GOAL OF THE EXERCISE: Return exactly those lines of the material below that fall between the line holding "Completes (.commNonceExpiry n)" and the line holding "Completes .commLockoutEnd s", inclusive.

EXTRACTED ENTRIES:
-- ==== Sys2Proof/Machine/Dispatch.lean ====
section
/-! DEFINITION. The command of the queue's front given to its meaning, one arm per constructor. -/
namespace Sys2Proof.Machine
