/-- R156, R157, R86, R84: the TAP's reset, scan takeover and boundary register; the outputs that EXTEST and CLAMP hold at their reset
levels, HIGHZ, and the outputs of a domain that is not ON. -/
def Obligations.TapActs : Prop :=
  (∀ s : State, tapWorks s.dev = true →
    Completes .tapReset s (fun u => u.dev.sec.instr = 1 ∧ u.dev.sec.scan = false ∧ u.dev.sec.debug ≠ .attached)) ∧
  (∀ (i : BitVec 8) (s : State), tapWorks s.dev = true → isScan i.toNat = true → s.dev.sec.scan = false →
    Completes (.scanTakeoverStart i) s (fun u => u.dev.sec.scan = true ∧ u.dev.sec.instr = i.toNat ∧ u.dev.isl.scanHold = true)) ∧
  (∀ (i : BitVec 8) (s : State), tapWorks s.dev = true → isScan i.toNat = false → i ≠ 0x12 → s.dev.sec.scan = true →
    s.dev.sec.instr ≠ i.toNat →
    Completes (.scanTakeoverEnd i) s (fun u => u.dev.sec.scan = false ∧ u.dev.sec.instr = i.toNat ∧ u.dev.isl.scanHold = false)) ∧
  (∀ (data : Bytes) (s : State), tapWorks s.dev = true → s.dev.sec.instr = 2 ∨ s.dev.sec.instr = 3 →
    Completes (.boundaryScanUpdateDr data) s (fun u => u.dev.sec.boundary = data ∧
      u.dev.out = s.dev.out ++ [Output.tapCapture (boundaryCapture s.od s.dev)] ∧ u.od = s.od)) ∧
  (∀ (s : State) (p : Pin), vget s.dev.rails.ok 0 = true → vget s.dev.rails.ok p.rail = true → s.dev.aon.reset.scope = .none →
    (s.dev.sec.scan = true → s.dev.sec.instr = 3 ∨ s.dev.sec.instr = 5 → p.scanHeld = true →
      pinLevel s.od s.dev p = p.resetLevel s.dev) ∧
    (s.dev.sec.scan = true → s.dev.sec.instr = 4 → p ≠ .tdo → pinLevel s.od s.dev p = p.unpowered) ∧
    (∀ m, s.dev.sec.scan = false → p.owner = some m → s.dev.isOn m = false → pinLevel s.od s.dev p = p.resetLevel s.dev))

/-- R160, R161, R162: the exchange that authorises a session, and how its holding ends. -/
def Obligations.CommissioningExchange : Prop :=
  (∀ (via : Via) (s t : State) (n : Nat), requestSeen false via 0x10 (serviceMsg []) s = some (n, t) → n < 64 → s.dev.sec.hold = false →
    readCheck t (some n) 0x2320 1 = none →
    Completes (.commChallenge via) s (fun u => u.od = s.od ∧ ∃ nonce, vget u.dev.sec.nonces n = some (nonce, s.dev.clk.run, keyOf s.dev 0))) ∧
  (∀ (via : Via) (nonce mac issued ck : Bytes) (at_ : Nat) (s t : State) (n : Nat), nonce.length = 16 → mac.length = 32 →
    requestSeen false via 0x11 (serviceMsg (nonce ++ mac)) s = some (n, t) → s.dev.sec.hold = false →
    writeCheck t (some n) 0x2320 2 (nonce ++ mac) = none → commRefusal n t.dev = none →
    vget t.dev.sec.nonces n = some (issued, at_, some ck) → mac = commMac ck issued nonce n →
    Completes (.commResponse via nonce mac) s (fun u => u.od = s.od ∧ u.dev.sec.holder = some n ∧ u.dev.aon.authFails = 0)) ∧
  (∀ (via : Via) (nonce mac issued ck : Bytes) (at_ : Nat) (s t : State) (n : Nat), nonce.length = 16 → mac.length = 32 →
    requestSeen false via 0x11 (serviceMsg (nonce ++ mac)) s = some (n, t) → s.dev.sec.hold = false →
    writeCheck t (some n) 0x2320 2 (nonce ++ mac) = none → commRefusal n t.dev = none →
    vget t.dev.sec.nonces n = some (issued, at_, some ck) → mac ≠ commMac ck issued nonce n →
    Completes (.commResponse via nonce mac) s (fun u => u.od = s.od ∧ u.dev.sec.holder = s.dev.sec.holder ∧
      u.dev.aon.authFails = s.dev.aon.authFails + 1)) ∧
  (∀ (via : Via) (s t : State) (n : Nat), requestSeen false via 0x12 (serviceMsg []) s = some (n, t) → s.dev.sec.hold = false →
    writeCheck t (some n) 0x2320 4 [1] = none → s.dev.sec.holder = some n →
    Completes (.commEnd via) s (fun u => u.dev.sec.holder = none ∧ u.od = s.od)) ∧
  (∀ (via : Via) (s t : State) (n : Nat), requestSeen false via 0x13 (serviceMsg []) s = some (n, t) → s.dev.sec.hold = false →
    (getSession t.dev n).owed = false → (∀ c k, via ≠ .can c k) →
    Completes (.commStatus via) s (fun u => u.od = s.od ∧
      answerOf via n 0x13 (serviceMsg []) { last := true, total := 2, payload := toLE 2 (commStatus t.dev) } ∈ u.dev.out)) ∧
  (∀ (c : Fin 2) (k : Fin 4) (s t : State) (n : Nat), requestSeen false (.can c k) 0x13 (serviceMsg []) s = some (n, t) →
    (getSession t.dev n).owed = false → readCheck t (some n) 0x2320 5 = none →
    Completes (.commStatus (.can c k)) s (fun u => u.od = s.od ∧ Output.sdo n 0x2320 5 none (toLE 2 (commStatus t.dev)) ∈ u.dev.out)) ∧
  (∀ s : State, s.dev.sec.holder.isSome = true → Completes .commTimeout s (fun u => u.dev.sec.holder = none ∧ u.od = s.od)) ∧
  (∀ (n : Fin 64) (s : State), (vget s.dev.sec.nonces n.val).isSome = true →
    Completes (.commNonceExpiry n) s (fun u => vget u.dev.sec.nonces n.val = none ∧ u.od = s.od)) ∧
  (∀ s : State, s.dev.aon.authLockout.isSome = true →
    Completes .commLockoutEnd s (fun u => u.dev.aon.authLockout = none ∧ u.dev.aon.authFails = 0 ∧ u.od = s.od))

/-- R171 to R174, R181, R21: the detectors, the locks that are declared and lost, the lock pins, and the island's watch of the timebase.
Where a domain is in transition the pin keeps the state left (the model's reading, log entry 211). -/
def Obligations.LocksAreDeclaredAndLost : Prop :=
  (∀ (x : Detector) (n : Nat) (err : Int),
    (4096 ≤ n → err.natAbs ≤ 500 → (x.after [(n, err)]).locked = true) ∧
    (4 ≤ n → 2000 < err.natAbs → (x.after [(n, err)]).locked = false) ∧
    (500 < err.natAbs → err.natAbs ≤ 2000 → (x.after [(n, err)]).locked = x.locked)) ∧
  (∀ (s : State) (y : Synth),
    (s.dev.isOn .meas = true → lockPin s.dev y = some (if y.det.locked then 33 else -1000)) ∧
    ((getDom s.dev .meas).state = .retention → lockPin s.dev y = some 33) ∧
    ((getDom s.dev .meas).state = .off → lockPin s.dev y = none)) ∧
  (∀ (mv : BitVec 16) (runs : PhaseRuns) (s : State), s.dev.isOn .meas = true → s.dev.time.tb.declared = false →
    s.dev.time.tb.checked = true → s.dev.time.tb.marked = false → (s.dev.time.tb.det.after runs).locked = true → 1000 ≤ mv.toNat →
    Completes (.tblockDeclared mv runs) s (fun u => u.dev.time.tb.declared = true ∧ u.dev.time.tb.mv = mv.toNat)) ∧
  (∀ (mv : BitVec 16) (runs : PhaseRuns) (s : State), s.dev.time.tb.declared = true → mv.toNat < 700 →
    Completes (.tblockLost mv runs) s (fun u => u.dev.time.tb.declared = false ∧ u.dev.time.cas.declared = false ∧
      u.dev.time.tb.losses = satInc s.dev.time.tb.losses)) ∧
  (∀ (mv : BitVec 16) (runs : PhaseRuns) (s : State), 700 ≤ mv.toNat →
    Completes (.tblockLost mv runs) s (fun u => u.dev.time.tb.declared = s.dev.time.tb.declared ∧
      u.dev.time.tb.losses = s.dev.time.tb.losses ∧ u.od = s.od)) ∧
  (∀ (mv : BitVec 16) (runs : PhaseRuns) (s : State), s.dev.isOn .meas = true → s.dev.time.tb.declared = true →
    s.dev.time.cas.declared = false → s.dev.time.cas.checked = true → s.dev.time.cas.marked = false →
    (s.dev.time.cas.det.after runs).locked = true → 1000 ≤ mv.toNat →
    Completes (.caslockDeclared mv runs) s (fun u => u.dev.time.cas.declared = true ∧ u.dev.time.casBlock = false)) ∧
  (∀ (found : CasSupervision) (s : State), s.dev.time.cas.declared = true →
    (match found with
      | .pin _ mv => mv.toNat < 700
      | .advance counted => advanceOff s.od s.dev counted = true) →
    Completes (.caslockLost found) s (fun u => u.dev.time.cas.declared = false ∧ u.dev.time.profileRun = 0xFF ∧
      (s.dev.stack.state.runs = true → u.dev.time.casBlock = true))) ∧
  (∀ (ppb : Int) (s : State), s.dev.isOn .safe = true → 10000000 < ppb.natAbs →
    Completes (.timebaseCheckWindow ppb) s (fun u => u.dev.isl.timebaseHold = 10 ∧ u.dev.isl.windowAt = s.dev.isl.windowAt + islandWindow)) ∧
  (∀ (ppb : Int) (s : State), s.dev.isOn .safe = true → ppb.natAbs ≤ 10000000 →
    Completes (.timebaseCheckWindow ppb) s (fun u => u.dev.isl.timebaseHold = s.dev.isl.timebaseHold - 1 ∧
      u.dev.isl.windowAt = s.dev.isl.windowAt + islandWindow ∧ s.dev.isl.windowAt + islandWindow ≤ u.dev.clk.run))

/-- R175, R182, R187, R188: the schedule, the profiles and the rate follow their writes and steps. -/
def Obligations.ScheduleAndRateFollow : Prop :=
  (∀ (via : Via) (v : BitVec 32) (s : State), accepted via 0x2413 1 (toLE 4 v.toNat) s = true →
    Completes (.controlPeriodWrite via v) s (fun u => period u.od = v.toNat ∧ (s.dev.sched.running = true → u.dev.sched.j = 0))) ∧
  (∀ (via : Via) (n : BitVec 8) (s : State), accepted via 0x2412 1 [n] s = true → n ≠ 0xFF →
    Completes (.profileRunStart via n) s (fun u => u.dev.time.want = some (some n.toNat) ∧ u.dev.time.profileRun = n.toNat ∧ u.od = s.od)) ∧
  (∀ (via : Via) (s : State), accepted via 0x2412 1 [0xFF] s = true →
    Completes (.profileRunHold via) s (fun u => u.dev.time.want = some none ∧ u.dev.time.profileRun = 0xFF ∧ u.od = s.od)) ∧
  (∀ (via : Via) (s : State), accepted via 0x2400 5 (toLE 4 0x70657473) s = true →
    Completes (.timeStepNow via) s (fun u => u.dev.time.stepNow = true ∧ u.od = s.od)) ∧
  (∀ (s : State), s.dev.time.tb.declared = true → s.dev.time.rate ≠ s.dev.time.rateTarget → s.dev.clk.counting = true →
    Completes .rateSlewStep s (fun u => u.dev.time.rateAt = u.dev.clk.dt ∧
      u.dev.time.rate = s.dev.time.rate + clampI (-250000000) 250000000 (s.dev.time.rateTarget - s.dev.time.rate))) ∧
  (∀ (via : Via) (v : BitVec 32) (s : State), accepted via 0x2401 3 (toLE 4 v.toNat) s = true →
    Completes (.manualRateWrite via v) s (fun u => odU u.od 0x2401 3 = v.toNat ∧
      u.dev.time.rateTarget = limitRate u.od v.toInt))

ANSWER SPACE:
    Completes (.commNonceExpiry n) s (fun u => vget u.dev.sec.nonces n.val = none ∧ u.od = s.od)) ∧
  (∀ s : State, s.dev.aon.authLockout.isSome = true →
    Completes .commLockoutEnd s (fun u => u.dev.aon.authLockout = none ∧ u.dev.aon.authFails = 0 ∧ u.od = s.od))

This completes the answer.